(Collected data entries)
▬▬▬

-- ==== Sys2Proof/Laws/KeepsCluster.lean ====
section
/-! SUPPORT. What the operations of a cluster keep, whatever their arguments: one lemma per operation and command, for the statements about every step. -/

namespace Sys2Proof.Machine

/-! ## Element -/

theorem State.armElem_keeps {s0 : State} (s : State) (c e : Nat) (hk : Keeps s0 s) : Keeps s0 (State.armElem s c e) := by
  unfold State.armElem
  try dsimp only
  with_reducible repeat'
    first | assumption | apply State.modCluster_keeps | apply State.modElem_keeps | split

theorem execArm_keeps {s0 : State} (c : ClusterId) (e : Fin 32) (s : State) (hk : Keeps s0 s) : KeepsOut s0 (execArm c e s) := by
  unfold execArm
  try dsimp only
  with_reducible repeat'
    first | assumption | apply KeepsOut.next | apply State.armElem_keeps | split

theorem State.applyPlan_keeps {s0 : State} (s : State) (c e i : Nat) (p : Plan) (hk : Keeps s0 s) : Keeps s0 (State.applyPlan s c e i p) := by
  unfold State.applyPlan
  try dsimp only
  with_reducible repeat'
    first | assumption | apply State.clusterFailure_keeps | apply State.setCluster_keeps | apply State.modRegion_keeps | apply State.modElem_keeps
          | apply State.debit_keeps | apply Keeps.foldl | intro _ | apply Keeps.ite | split | dsimp only
          | refine Keeps.mkState (hp := rfl) ?_ ?_ ?_ ?_
  all_goals (try rfl)

theorem State.fire_keeps {s0 : State} (s : State) (c e i op : Nat) (plan : View → Option Plan) (upsets : List Nat) (hk : Keeps s0 s) : Keeps s0 (State.fire s c e i op plan upsets) := by
  unfold State.fire
  try dsimp only
  with_reducible repeat'
    first | assumption | apply State.applyPlan_keeps | split

theorem execContextRunEmit_keeps {s0 : State} (c : ClusterId) (e : Fin 32) (x : Fin 8) (s : State) (hk : Keeps s0 s) : KeepsOut s0 (execContextRunEmit c e x s) := by
  unfold execContextRunEmit
  try dsimp only
  with_reducible repeat'
    first | assumption | apply KeepsOut.next | apply State.applyPlan_keeps | split

theorem execStaleTokenDiscard_keeps {s0 : State} (c : ClusterId) (e : Fin 32) (q : Fin 8) (s : State) (hk : Keeps s0 s) : KeepsOut s0 (execStaleTokenDiscard c e q s) := by
  unfold execStaleTokenDiscard
  try dsimp only
  with_reducible repeat'
    first | assumption | apply KeepsOut.next | apply State.modCluster_keeps | apply State.modElem_keeps | split

theorem execNldResponse_keeps {s0 : State} (c : ClusterId) (e : Fin 32) (ring : Fin 4) (good : Bool) (s : State) (hk : Keeps s0 s) : KeepsOut s0 (execNldResponse c e ring good s) := by
  unfold execNldResponse
  try dsimp only
  with_reducible repeat'
    first | assumption | apply KeepsOut.next | apply State.modElem_keeps | apply State.eject_keeps | split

▬▬▬

What you will do: Only the count belongs in your answer, so please work out how many lines of the data contain "split".

The answer: 7